*What is required*.
Please give back only the lines below from the one containing "t.power.state = .active" to the one containing "cursors and cut-pending;", each repeated word for word, both ends included.

Dataset entries
____
-- ==== Sys2Proof/Machine/Core.lean ====
section
/-! DEFINITION. The machine as the host sees it. -/

def Sys2Proof.core : Host.Core :=
  { State := Sys2Proof.Machine.State
    Fault := Sys2Proof.Machine.Fault
    Refusal := Sys2Proof.Machine.Refusal
    step := Sys2Proof.Machine.step
    reset := Sys2Proof.Machine.State.reset }
end

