/-- With the host free, the engine RUNNING and no grant in progress, ENGINE-RESET makes both channels OFF with
position 0 and owner NONE, the lamp and supply OFF, each posted where it was not, the history lines white, drops the
pool and room but for the copies of pool base, B and low-water mark, makes the slot NONE, returns the part from DOZE,
makes an UP link abort with count 0 and a DOWN one IDLE with mode code 0; each TAKEN record is ending as CUT, and its
end's last writes are REASON ENGINE-RESET and STATE CUT, one whose outcome was handed over included, with PARKED for
its anchor behind them, the chains in chain order; no byte of DRAM is written in the event; AREA, NOTES and NOTEMASK
are kept; with no record left that its engine has not acted on, phase, table and last step of the channels are kept;
the engine is in its reset until STOPPED is written. That a record just handed over is acted on first, that a STATE
write not completed is replaced and that posts asked for before are still written are the model's choices (log entries
11, 19, 46). That the upper byte of CURSOR is written 0 is the model's choice (log entry 64). -/
def Obligations.EngineResetStopsEngines : Prop :=
  ∀ (s : State) (m : BitVec 5), hostFree s → s.regs.engine = .running → s.dram.grant = none →
    (let ends := fun (c : ChainId) (r : Taken) =>
       [{ tag := Tag.reason c, addr := r.addr + 7, data := XferData.write [6], note := none },
        { tag := .state c, addr := r.addr + 6, data := .write [4], note := none },
        areaPost s (68 + 16 * chainIndex c) (be32 (s.chain c).cursor ++ [2]) none]
     Completes (.engineReset m) s fun t =>
      t.regs = { s.regs with engine := .resetting, wakeMask := m }
        ∧ (∀ c, (t.channel c).state = .off ∧ (t.channel c).position = 0 ∧ (t.channel c).owner = .none
            ∧ (t.channel c).holdTimer = none)
        ∧ ((∀ e r, (s.chain e).taken = some r → r.stage ≠ .handed) → ∀ c, (t.channel c).phase = (s.channel c).phase
            ∧ (t.channel c).table = (s.channel c).table ∧ (t.channel c).lastStep = (s.channel c).lastStep)
        ∧ t.scan.lamp = .off ∧ (s.scan.lamp ≠ .off → areaPost s 169 [0] none ∈ t.dram.chain)
        ∧ t.print.supply = .off ∧ (s.print.supply ≠ .off → areaPost s 170 [0] none ∈ t.dram.chain) ∧ t.print.h1 = Line.white ∧ t.print.h2 = Line.white
        ∧ t.store = { PageStore.cold with
            poolBase := s.store.poolBase, bandCount := s.store.bandCount, lowMark := s.store.lowMark }
        ∧ t.power.slot = .none ∧ t.power.state = .active
        ∧ (s.modem.linkUp = true → t.modem.send = .aborting 0)
        ∧ (s.modem.linkUp = false → t.modem.send = .idle ∧ t.modem.mode = 0)
        ∧ (∀ c r, (s.chain c).taken = some r → ∃ park, (t.chain c).taken = some { r with stage := .ending .cut park }
            ∧ ∃ before after, t.dram.chain = before ++ ends c r ++ after)
        ∧ (∀ c e r q, (s.chain c).taken = some r → (s.chain e).taken = some q → chainIndex c < chainIndex e →
            ∃ before between after, t.dram.chain = before ++ ends c r ++ between ++ ends e q ++ after)
        ∧ keptMemory s t)

/-- During an engine reset, with the write of STOPPED at the head of the CHAIN requester, no power request armed and
no sleep entry in progress, its completion writes that byte, makes the engine STOPPED and discards the chain states,
cursors and cut-pending; a receive hold ends; NOTES, NOTEMASK, AREA, every other byte of DRAM, the units and the
requests that wait are as before. -/
def Obligations.EngineResetCompletes : Prop :=
  ∀ (s : State) (addr : Nat) (rest : List Xfer), s.regs.engine = .resetting → s.power.slot = .none →
    s.power.state ≠ .enteringSleep →
    lastWrite .chain .stopped addr [0] rest s →
    Completes .engineResetComplete s fun t =>
      t.regs = { s.regs with engine := .stopped } ∧ t.chains = Chains.cold
        ∧ t.dram.cells = (writeBytes s addr [0]).dram.cells ∧ t.dram.fitted = s.dram.fitted
        ∧ t.dram.installed = s.dram.installed ∧ t.dram.chain = rest ∧ t.store = s.store ∧ t.motion = s.motion
        ∧ t.scan = s.scan ∧ t.print = s.print ∧ t.modem = { s.modem with holdActive := false, holdTimer := none }
        ∧ t.bus = s.bus

/-- With the host free, the engine RUNNING and nothing waiting elsewhere, a follow bit makes an EMPTY, PARKED or
HALTED chain BUSY with its link read asked for (FIRST from EMPTY and from HALTED with cursor 0, else the cursor
record's LINK) and leaves a BUSY chain and every chain whose bit is 0 as they are; registers, DRAM and engines stay as
they are. -/
def Obligations.FollowNudgeActs : Prop :=
  ∀ (s : State) (w : Half), hostFree s → calm s → s.regs.engine = .running → cutBits w = 0 →
    Completes (.followNudge w) s fun t =>
      (∀ c, w.getLsbD (chainIndex c) = true →
          (∀ o addr, ((s.chain c).state = .empty ∧ o = Origin.fromEmpty ∧ addr = areaBase s + 64 + 16 * chainIndex c)
              ∨ ((s.chain c).state = .parked ∧ o = .fromParked ∧ addr = (s.chain c).cursor)
              ∨ ((s.chain c).state = .halted ∧ o = .fromHalted
                  ∧ addr = (if (s.chain c).cursor = 0 then areaBase s + 64 + 16 * chainIndex c else (s.chain c).cursor)) →
            t.chain c = { s.chain c with state := .busy, follow := .link o }
              ∧ { tag := .link c, addr := addr, data := .read 4 [], note := none } ∈ t.dram.chain)
          ∧ ((s.chain c).state = .busy → t.chain c = s.chain c))
        ∧ (∀ c, w.getLsbD (chainIndex c) = false → t.chain c = s.chain c)
        ∧ keptMemory s t ∧ t.bus = writtenBus ∧ t.regs = s.regs ∧ keptPower s t ∧ keptEngines s t

/-- With the host free, whatever the engine state and the records in work, a NUDGE write of either command makes the
slot NONE, restarts the idle timer, returns the part from DOZE, raises POWER exactly if the slot held DOZE or SLEEP,
and changes nothing else of the registers and the power unit. With the engine STOPPED and no record in the scan, print
and motion units it changes nothing else but the host bus. -/
def Obligations.NudgeClearsRequest : Prop :=
  ∀ (s : State) (w : Half) (i : Instr), i = .followNudge w ∨ i = .cut w → hostFree s →
    (let notes := if s.power.slot = .none then s.regs.notes else s.regs.notes ||| 0x100#10
     let power := { s.power with
       slot := .none, idleTimer := 0, state := if s.power.state = .doze then .active else s.power.state }
     (Completes i s fun t => t.regs = { s.regs with notes := notes } ∧ t.power = power ∧ t.bus = writtenBus)
      ∧ (s.regs.engine = .stopped → s.scan.work = none → s.print.work = none → s.motion.jobD = none →
          s.motion.jobP = none → s.store.unposted = none →
          exec i s = .next { s with bus := writtenBus, regs := { s.regs with notes := notes }, power := power }))

/-- With the host free, the engine RUNNING and nothing waiting elsewhere, a NUDGE write of one cut bit has no effect
on a chain without a TAKEN record whose outcome is still open, nor on one whose cut is pending. A HEAT TABLE LOAD just
handed over has ended as it would, DONE with the table replaced or FAILED BAD-TABLE, and the chain is not cut; a
CONDITION WAIT just handed over that does not match begins and ends CUT: that a handed record acts before the cut is
the model's reading of R116 and R124 (log entry 19). In work, a CONDITION WAIT ends CUT with CUT-BY-HOST, the latest
code and the whole ms waited (log entry 12) as its results; a SEND BLOCK does, with its count, the unit ABORTING with
count 0 and the run closed; a RECEIVE BUFFER does, or with a byte in the latch keeps its outcome for the write's
completion; with the latch empty it ends at once though the handshake is ACKED (log entry 53). The idle timer
restarts. Nothing else changes. That result fields are written by rising offset, the result word last, is the model's
choice (log entry 59). That bits the tables do not name are written 0 is the model's choice (log entry 65). So is the
fill count of 0 after an abort (log entry 67). -/
def Obligations.CutActs : Prop :=
  ∀ (s : State) (c : ChainId), hostFree s → calm s → s.regs.engine = .running →
    (let w := 1#16 <<< (8 + chainIndex c)
     let u := { s with bus := writtenBus, power := { s.power with idleTimer := 0 } }
     let cutting := fun (r : Taken) => (s.chain c).taken = some r ∧ r.stage = .working ∧ (s.chain c).cutPending = false
     (inWork s c = none → exec (.cut w) s = .next u)
      ∧ ((s.chain c).cutPending = true → (∀ r, (s.chain c).taken = some r → r.stage ≠ .handed) → exec (.cut w) s = .next u)
      ∧ (∀ r, c = .print → justHanded .print .heatTableLoad r s →
          (heatTableOf r.body = none → exec (.cut w) s = .next (ending c r .failed .badTable [(8, [0, 0, 0, 0])] u))
            ∧ (∀ table, heatTableOf r.body = some table → exec (.cut w) s
                = .next (ending c r .done .none [(8, [0, 0, 0, 0])] { u with print := { s.print with heat := table } })))
      ∧ (∀ r m v ms, c = .send → justHanded .send .conditionWait r s → conditionRequest r.body = some (m, v, ms) →
          s.modem.linkUp = true → s.modem.code &&& m ≠ v → exec (.cut w) s
            = .next (ending c r .cut .cutByHost [(16, be8 s.modem.code.toNat), (8, [0, 0, 0, 0])]
                (withChain c { s.chain c with cutPending := true }
                  { u with modem := { s.modem with sendWork := none, waitTimer := none } })))
      ∧ (∀ r m v t0 ms, c = .send → cutting r → s.modem.sendWork = some (.wait m v t0 ms) →
          exec (.cut w) s = .next (ending c r .cut .cutByHost
            [(16, be8 s.modem.code.toNat), (8, be32 (min ((s.now - t0) / 1000) 4294967295))]
            (withChain c { s.chain c with cutPending := true }
              { u with modem := { s.modem with sendWork := none, waitTimer := none } })))
      ∧ (∀ r j, c = .send → cutting r → s.modem.sendWork = some (.block j) → Completes (.cut w) s fun t =>
          t.modem = { s.modem with send := .aborting 0, waited := 0, runOpen := false, underrun := false, fillCount := 0
                                   store := [], fetching := 0, sendWork := none, waitTimer := none }
            ∧ t.chain c = { s.chain c with cutPending := true, taken := some { r with stage := .ending .cut true } }
            ∧ t.dram.chain = s.dram.chain ++ endXfers c r.addr .cut .cutByHost [(22, be16 j.sent), (8, be32 j.sent)]
            ∧ keptMemory s t ∧ t.regs = s.regs ∧ t.store = s.store ∧ t.motion = s.motion ∧ t.scan = s.scan
            ∧ t.print = s.print)
      ∧ (∀ r j, c = .receive → cutting r → s.modem.receiveWork = some j →
          (s.modem.latch = none → exec (.cut w) s = .next (ending c r .cut .cutByHost [(18, [0]), (8, be32 j.count)]
              (withChain c { s.chain c with cutPending := true }
                { u with modem := { s.modem with receiveWork := none } })))
            ∧ (s.modem.latch ≠ none → j.outcome = none → exec (.cut w) s
                = .next (withChain c { s.chain c with cutPending := true }
                    { u with modem := { s.modem with
                      receiveWork := some { j with outcome := some (.cut, .cutByHost) } } }))))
____
*Answer*.
        ∧ t.power.slot = .none ∧ t.power.state = .active
        ∧ (s.modem.linkUp = true → t.modem.send = .aborting 0)
        ∧ (s.modem.linkUp = false → t.modem.send = .idle ∧ t.modem.mode = 0)
        ∧ (∀ c r, (s.chain c).taken = some r → ∃ park, (t.chain c).taken = some { r with stage := .ending .cut park }
            ∧ ∃ before after, t.dram.chain = before ++ ends c r ++ after)
        ∧ (∀ c e r q, (s.chain c).taken = some r → (s.chain e).taken = some q → chainIndex c < chainIndex e →
            ∃ before between after, t.dram.chain = before ++ ends c r ++ between ++ ends e q ++ after)
        ∧ keptMemory s t)

/-- During an engine reset, with the write of STOPPED at the head of the CHAIN requester, no power request armed and
no sleep entry in progress, its completion writes that byte, makes the engine STOPPED and discards the chain states,
cursors and cut-pending; a receive hold ends; NOTES, NOTEMASK, AREA, every other byte of DRAM, the units and the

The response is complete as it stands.